Testing

A genome scale model is almost never finished. Thousands of hours of manual curation can go in to models and, as a result, changes can break things. For this reason it is good practice to work in a test driven manner. Creating good test cases ensures that if a model once meets criteria for experimental validation it always meets this criteria.

Running the default tests

A test report can be generated by the tester. This is a command line utility which, by default, loads each model, set of conditions and design and performs the FBA simulations. This ensures that any changes to the project files maintain designs, models and conditions.

$ gsmodutils test

The output from the terminal should look something like this:

------------------------- gsmodutils test results -------------------------
Running tests: ....
Default project file tests (models, designs, conditions):
Counted 4 test assertions with 0 failures
Project file completed all tests without error
    --model::e_coli_core.json

    --design::mevalonate_calvin

    --design::mevalonate_cbb

    --design::cbb_cycle

Ran 4 test assertions with a total of 0 errors (100.0% success)

Custom tests

Whilst the default tests provided by the tool are a useful way of ensuring that the project files remain valid after manual curation they do not have the capability to match all design goals. These design goals will be based on a data driven approach to genome scale model development and often require a more fundamental understanding of how an organism functions.

The simplest way to do this is in python

from gsmodutils import GSMProject
project = GSMProject('./') # insert path to project

reactions = ["RXID_1", ...] # List of essential reactions

flux = dict(PYR=[0.5, 1000]) # Required flux for a given reaction id

project.add_essential_pathway('pathway_x', description='Example pathway', reactions=reactions, reaction_fluxes=flux)

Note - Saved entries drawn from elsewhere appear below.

/-- A plain frame of this instant that enters at a port (R108). -/
def Dev.newFrame (d : Dev) (p src kind owner ts256 : Nat) (bytes : List Nat) : Frame :=
  { id := 0, kind := kind,
    wb := { time := ts256 / 256, frac := ts256 % 256, port := p, cls := 0, len := bytes.length, fseq := 0,
            epoch := d.fld LKP_STS_EPOCH, origin := owner, flags := 512 * b2n d.unsync },
    bytes := bytes, src := src, vid := 0, pcp := 0, stream := none, rcv := none, heldDup := false, drains := true, looked := false,
    tail := false, fcsOk := true, icvOk := true, maxSdu := 0, wire := bytes.length,
    eth := (if kind = 0 then bytes.length else 0), inTs := ts256, tagged := false, sendQ := none,
    attempted := [], delivered := [], flows := [], mir := none, rest := none, copies := [] }

/-- 802.1AS messages belong to the time base: a PTP message over Ethernet of an enabled domain (R85, R89). DESIGN CHOICE: the
domainNumber alone says that a message belongs to the domain, whatever its majorSdoId (assumption 122). -/
def Dev.isPtp (d : Dev) (l : List Nat) : Bool :=
  etherType l == 0x88F7 &&
    (List.range 4).any (fun k => d.on (TIME_DOM_CFG_EN k) && d.fld (TIME_DOM_CFG_NUMBER k) == l.getD (tagEnd l + 6) 0)

/-- The FCS of a frame that the MAC received is right. -/
def fcsRight (bytes : List Nat) (sec : Option SecTag) : Bool :=
  match sec with
  | none => bytes.drop (bytes.length - 4) == fcs (bytes.take (bytes.length - 4))
  | some t => t.fcsOk

/-- An ingress copy of the tow mirror is owed for a frame, without its waybill tag, that arrives at a source (R207). -/
def Dev.ingressMirrored (d : Dev) (p : Nat) (l : List Nat) : Bool :=
  let tag := (parse l 128).tag
  d.towTakes && legacyBit p (d.fld TOW_L_ING_SRC_PORTS) &&
    d.towFlow ((tag.map (fun t => t.2 % 4096)).getD 0) ((tag.map (fun t => t.2 / 8192 % 8)).getD 0)

/-- A frame at the MAC of an Ethernet port. One that ends here is mirrored at once, any other at its tail (R207). The
analysis port discards and counts whatever it receives (R208). DESIGN CHOICE: an untagged frame at a trunk counts in
PORT_UNTAG_CNT when it enters the fabric, so not one that the time base takes, that MACsec discards or that arrives in IGNORE
(assumption 123). -/
def Dev.frameIngress (d : Dev) (p ts256 : Nat) (bytes : List Nat) (sec : Option SecTag) : Dev :=
  let wire := bytes.length + (match sec with
    | none => 0
    | some _ => d.secBytes p)
  let st := d.sidAt p ts256
  let trunk : Bool := d.on (PORT_CFG_TRUNK p) && d.towPort != some p
  let tagged := trunk && hasTag bytes
  let inner := if tagged then removeTag bytes else bytes
  let body := inner.take (inner.length - 4)
  let fcsOk := fcsRight bytes sec
  let m := d.ingressMirrored p inner
  let isTow : Bool := d.towPort == some p
  if !d.on (PORT_STS_LINK p) ∨ d.portOwner p = 15 ∨ 2 ≤ st ∨ 2 ≤ d.fld (SID_PORT_STS_STATE p) then d
  else
    let d := d.when isTow (·.bump TOW_EXCL_CNT)
    if wire < 64 then (d.portErr p (PORT_RX_LEN_ERR p)).when m (·.mirror body true p)
    else if st = 1 then
      let d := (d.countRx p wire).when m (·.mirror body (!fcsOk) p)
      (if d.isPtp bytes ∧ d.on (SID_PORT_CFG_KEEP_PTP p) ∧ !isTow then d else d.bump (SID_PORT_IGN_CNT p))
    else if isTow then d.countRx p wire
    else if sec.isNone ∧ d.isPtp bytes then (d.countRx p wire).when m (·.mirror body (!fcsOk) p)
    else
      let r := (d.statRx p wire).secVerify p inner sec
      let d := r.2
      match r.1 with
      | .discard => (d.bwIn p wire).when m (·.mirror body (!fcsOk) p)
      | v =>
        if d.isPtp bytes then (d.bwIn p wire).when m (·.mirror body (!fcsOk || v == .bad) p) else
        let d := d.when (trunk && !tagged) (·.bump (PORT_UNTAG_CNT p))
        let f := d.newFrame p p 0 (d.portOwner p) ts256 inner
        let tw := tagWords bytes
        let wb := if tagged then
            { f.wb with time := widen32 (tw.getD 0 0) (ts256 / 256), frac := tw.getD 1 0 / 2 ^ 24, fseq := tw.getD 2 0,
                        flags := f.wb.flags ||| (tw.getD 3 0 % 65536 &&& trunkFlags) }
          else f.wb
        let wb := if v = .pass true then wb.flag 10 else wb
        let wb := if m then wb.flag 5 else wb
        d.enter { f with wb := wb, fcsOk := fcsOk, icvOk := v ≠ .bad, wire := wire, tagged := tagged,
                         mir := if m then some body else none }

/-! ### Stream functions and FRER (R147–R151) -/

/-- The buckets of a meter, filled up to this instant: full at first use (R147, assumption 24). -/
def Dev.meterNow (d : Dev) (b : Bank) (n : Nat) : Meter :=
  let capC := 8000000 * bits 23 0 (b.meter n 1)
  let capE := 8000000 * bits 23 0 (b.meter n 3)
  match (d.fab.meters.find? (fun x => x.1 == n)) with
  | none => { c := capC, e := capE, at_ := d.up }
  | some (_, m) =>
    let dt := d.up - m.at_
    let c := m.c + dt * b.meter n 0
    let spill := if bit 1 (b.meter n 4) then c - capC else 0
    { c := min capC c, e := min capE (m.e + dt * b.meter n 2 + spill), at_ := d.up }

/-- The colour of a frame: 0 = green, 1 = yellow, 2 = red, and the buckets after it (R147). -/
def Meter.mark (m : Meter) (len : Nat) : Nat × Meter :=
  let n := 8000000 * len
  if n ≤ m.c then (0, { m with c := m.c - n })
  else if n ≤ m.e then (1, { m with e := m.e - n })
  else (2, m)

/-- The list entries of a stream gate that hold: those up to LAST whose offset is above that of the one before (R148). -/
def Bank.gateEntries (b : Bank) (g : Nat) : List Nat :=
  let off (k : Nat) : Nat := bits 27 0 (b.gate g (2 + 2 * k))
  (List.range (bits 3 1 (b.gate g 0) + 1)).filter (fun i => i == 0 || decide (off (i - 1) < off i))

/-- The length of the timetable cycle and the place in it (R39, R148). -/
def Dev.cycleLen (d : Dev) : Nat := 2 ^ d.fld STG_CTL_CYCLE_LOG2 * d.fld STG_PERIOD_NS_NS

/-- The list entry of a stream gate at a place of the cycle: the last whose offset it has reached (R148). -/
def Bank.gateAt (b : Bank) (g pos : Nat) : Nat :=
  ((b.gateEntries g).filter (fun i => decide (bits 27 0 (b.gate g (2 + 2 * i)) ≤ pos))).getLast?.getD 0

/-- The list entries of a stream gate 4 ns ago and in 4 ns: within that of a grid instant the change comes with its
command, and else at the instant (R148). -/
def Dev.gateRange (d : Dev) (b : Bank) (g : Nat) : Nat × Nat :=
  let n := d.cycleLen
  (b.gateAt g ((d.domNs + n - 4) % n), b.gateAt g ((d.domNs + 4) % n))

/-- A stream gate's present list entry (R148): its state word and its class word. -/
def Dev.gateEntry (d : Dev) (b : Bank) (g : Nat) : Nat × Nat :=
  let r := d.gateRange b g
  let i := if tget 0 d.fab.sgate g = r.2 then r.2 else r.1
  (b.gate g (2 + 2 * i), b.gate g (3 + 2 * i))

def Dev.qci (d : Dev) (s k : Nat) : Dev := d.bump (LKP_QCI_CNT s k)

/-- The stream filter, gate and meter of a frame (R147): whether it is dropped, its class and whether it is
drop-eligible. `cut`: a copy of it would be cut through, so its length falls under R156. -/
def Dev.streamFilter (d : Dev) (b : Bank) (s len cls : Nat) (cut : Bool) : Bool × Nat × Bool × Dev :=
  let w13 := b.stream s 13
  let sdu := bits 31 18 w13
  if sdu ≠ 0 ∧ sdu < len ∧ !cut then (true, cls, false, d.qci s 1)
  else
    let g := bits 14 9 w13
    let run : Bool := bit 16 w13 && bit 0 (b.gate g 0)
    let e := d.gateEntry b g
    if run ∧ !bit 28 e.1 then (true, cls, false, d.qci s 2)
    else
      let cls := if run ∧ bit 3 e.2 then bits 2 0 e.2 else cls
      let n := bits 8 0 w13
      if bit 17 w13 ∧ bit 0 (b.meter n 4) then
        let r := (d.meterNow b n).mark len
        let d : Dev := { d with fab := { d.fab with
          meters := tput n r.2 (terase n d.fab.meters) } }
        if r.1 = 2 ∨ (r.1 = 1 ∧ bit 2 (b.meter n 4)) then (true, cls, false, d.qci s 3)
        else (false, cls, r.1 == 1, d.qci s 0)
      else (false, cls, false, d.qci s 0)

/-- What sequence recovery answers for a frame (R150, R151). -/
inductive RecVerdict where
  | pass
  | discard
  | duplicate
deriving DecidableEq, Repr

def Dev.frerCnt (d : Dev) (i k : Nat) : Dev := d.bump (LKP_FRER_CNT i k)

def Dev.setFrer (d : Dev) (i : Nat) (r : FrerRec) : Dev :=
  { d with fab := { d.fab with frer := tset FrerRec.reset r i d.fab.frer } }

/-- Shift a history of `h` bits once: lost counts a bit that leaves unset (R150). -/
def shiftHist (h : Nat) (new : Bool) (x : List Bool × Nat) : List Bool × Nat :=
  ((new :: x.1).take h, if (h ≤ x.1.length) ∧ x.1.getD (h - 1) true = false then x.2 + 1 else x.2)

/-- The vector recovery algorithm (R150); a duplicate is counted as discarded when it is (R151). -/
def Dev.recover (d : Dev) (b : Bank) (i : Nat) (seq : Option Nat) : RecVerdict × Dev :=
  let w := b.frer i 0
  match seq with
  | none => if bit 2 w then
      (.pass, (d.setFrer i { tget FrerRec.reset d.fab.frer i with at_ := d.up }).frerCnt i 0) else (.discard, d.frerCnt i 5)
  | some s =>
    let r := tget FrerRec.reset d.fab.frer i
    let h := bits 13 8 w
    if r.takeAny then
      (.pass, (d.setFrer i { hist := true :: List.replicate (h - 1) false, last := s, takeAny := false, at_ := d.up }).frerCnt i 0)
    else
      let delta : Int := sgn 16 ((s + 65536 - r.last) % 65536)
      if (h : Int) ≤ delta ∨ delta ≤ -(h : Int) then (.discard, (d.frerCnt i 2).frerCnt i 1)
      else if delta ≤ 0 then
        let k := delta.natAbs
        if r.hist.getD k false then (.duplicate, d)
        else (.pass, ((d.setFrer i { r with hist := r.hist.set k true, at_ := d.up }).frerCnt i 4).frerCnt i 0)
      else
        let x := (List.range (delta.toNat - 1)).foldl (fun x _ => shiftHist h false x) (r.hist, 0)
        let x := shiftHist h true x
        let d := d.setFrer i { r with hist := x.1, last := s, at_ := d.up }
        let d := d.wr (LKP_FRER_CNT i 3) (d.rn (LKP_FRER_CNT i 3) + x.2)
        (.pass, (d.when (delta ≠ 1) (·.frerCnt i 4)).frerCnt i 0)

/-- A sequence number is marked unseen again (R151). -/
def Dev.unsee (d : Dev) (i s : Nat) : Dev :=
  let r := tget FrerRec.reset d.fab.frer i
  let k := (r.last + 65536 - s) % 65536
  d.setFrer i { r with hist := r.hist.set k false }

/-! ### The lookup of a frame (R110, R140, R146, R152, R153) -/

/-- The endpoint queue of a copy that reaches an internal port by lookup (R177). -/
def Dev.rxQueue (d : Dev) (p k : Nat) : Option Nat :=
  if 36 ≤ p ∧ p < 45 then
    let c := p - 36
    let w := d.rn (if k < 4 then CQ_RXMAP0 c else CQ_RXMAP1 c)
    some (64 * c + (bits (8 * (k % 4) + 5) (8 * (k % 4)) w) % (if c = 8 then 16 else 64))
  else none

/-- A copy is stored whatever the regime: the first two rows of R152. -/
def Dev.stored (d : Dev) (inP outP : Nat) (noExpress : Bool) : Bool :=
  busPort inP || busPort outP || noExpress || !d.on (FAB_PORT_CFG_EXPRESS_EN inP)

/-- The decision of R152 for a copy, with the start threshold of R153. -/
def Dev.cutDecision (d : Dev) (inP outP : Nat) (noExpress : Bool) : Bool × Nat :=
  let express := !d.on FAB_MODE_REGIME
  if d.stored inP outP noExpress then (false, 0)
  else if 36 ≤ outP then (express, 0)
  else
    let ri := d.rate inP
    let ro := d.rate outP
    if ro ≤ ri then
      let idle : Bool := (d.sendingClass outP).isNone && (List.range 8).all (fun k => d.depth outP k == 0)
      (express || idle, 0)
    else if express then (true, (9216 * (ro - ri) + ro - 1) / ro)
    else (false, 0)

/-- The next flow sequence number (R110), from the stream's counter or that of port and class. -/
def Dev.takeFseq (d : Dev) (st : Option Nat) (p k : Nat) : Nat × Dev :=
  match st with
  | some s =>
    let n := tget 0 d.fab.fseqStream s
    (n, { d with fab := { d.fab with fseqStream := tset 0 ((n + 1) % 2 ^ 32) s d.fab.fseqStream } })
  | none =>
    let n := tget 0 d.fab.fseqPort (8 * p + k)
    (n, { d with fab := { d.fab with fseqPort := tset 0 ((n + 1) % 2 ^ 32) (8 * p + k) d.fab.fseqPort } })

/-- A frame that lookup does not drop counts towards the confirmation of its port's wake (R255, R256). -/
def Dev.sidFrame (d : Dev) (p : Nat) : Dev :=
  if p < 36 ∧ d.fld (SID_SRC_STS_STATE p) = 1 ∧ d.fld (SID_PORT_STS_STATE p) = 0
      ∧ d.fld (SID_SRC_CFG_CONFIRM_N p) ≠ 0 then
    let n := tget 0 d.sid.confN p + 1
    if d.fld (SID_SRC_CFG_CONFIRM_N p) ≤ n then
      let d : Dev := { d with sid := { d.sid with
        confN := terase p d.sid.confN, confAt := terase p d.sid.confAt } }
      (d.put (SID_SRC_STS_STATE p) 0).put (SID_SRC_STS_FW_CNT p) 0
    else { d with sid := { d.sid with confN := tset 0 n p d.sid.confN } }
  else d

/-- The copies of a frame are admitted in the order of their ports. -/
def Dev.admitAll (d : Dev) (id : Nat) (cs : List Copy) : Dev := d.each cs (fun c d => d.admitCopy id c)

This will create a file tests/test_pathway_x.json. Alternatively, tests can be created by adding json files to the tests directory as long as they are of the form test_NAME.json. These json files have the following required fields:

conditions - JSON array (list of project conditions to be loaded and tested)
models - JSON array (list of project models to be loaded and tested)
designs - JSON array (list of project design ids to be loaded and tested)
reaction_fluxes - JSON associative array
required_reactions - JSON array
description - JSON string

For example the file tests/test_example.json might look like

{
    'conditions':[],
    'models':[],
    'designs':['my_pathway_01'],
    'reaction_fluxes': {
        'Biomass': [0.21, 1000]
    }
    'required_reactions': ['reaction_1'],
    'description': 'Make sure reaction 1 is carrying flux. Make sure Biomass is above 0.21'
}

This will add a test to be run that ensures that a reaction with the id reaction_1 carries flux and that the flux accross the biomass is above 0.21 with the design my_pathway_01.

This will automatically be picked up by gsmodutils test and run accordingly. Note, if the files are badly formatted tests will not run and will throw an error.

Writing python test cases

For many use cases, it may require the use of more complex functionality. For this reason, gsmodutils allows users to write fully featured python test cases. This means that any code written in python can be used and assertion statements can be written and included in the test reports.

Any file of the format tests/test_*.py will be included in the test cases run by the project tester instance.

Only functions of the prototype def func_<name>(model, project, log) will be called by the tester.

For test cases use the method log.assertion(<bool: statement>, <str: success>, <str:failure>) to record the result of a given test assertion.

log is always an instance of the gsmodutils.testutils.TestRecord class.

For example, create the python module tests/test_my_model.py and then add the code:

def test_model(model, project, log):
    solution = model.solver.optimize()
    log.assertion(solution.f > 0.0, "Model grows", "Model does not grow")

When creating tests the class gsmodutils.test.utils.ModelTestSelector can be used as a helper decorator to load models and designs of specific names. The same test function will be called repeatedly with all combinations of models, designs and conditions specified.

from gsmodutils.test.utils import ModelTestSelector

@ModelTestSelector(models=[], conditions=[], designs=[])
def test_func(model, project, log):
    log.assertion(True, "Works", "Does not work", "Test")

As with json tests these will be picked up automatically by gsmodutils test. Any logs to standard out (e.g. using python print) can also be captured with this approach. Note that this should not be used in all environments as this will allow any code to be executed, malicious or not.

Performing tests on loaded models

If you have an in memory Model object that has been modified, gsmodutils supports running existing tests on this model. For example,

from gsmodutils import project
project = GSMProject()
# Load a model or design
model = project.load_design("<some_design>")
# make some changes
model.reactions.get_by_id("SOME_REACTION").knock_out()
model.run_tests()

The progress and results for tests that are only those that are applied to the given loaded model or design.

Please note, that tests for designs that are downstream of a given model (i.e. designs based on this model or child designs) will not be run in the setting. Testing of this requires the changes to be saved to disk in order for them to be loaded in to other designs/models within the project.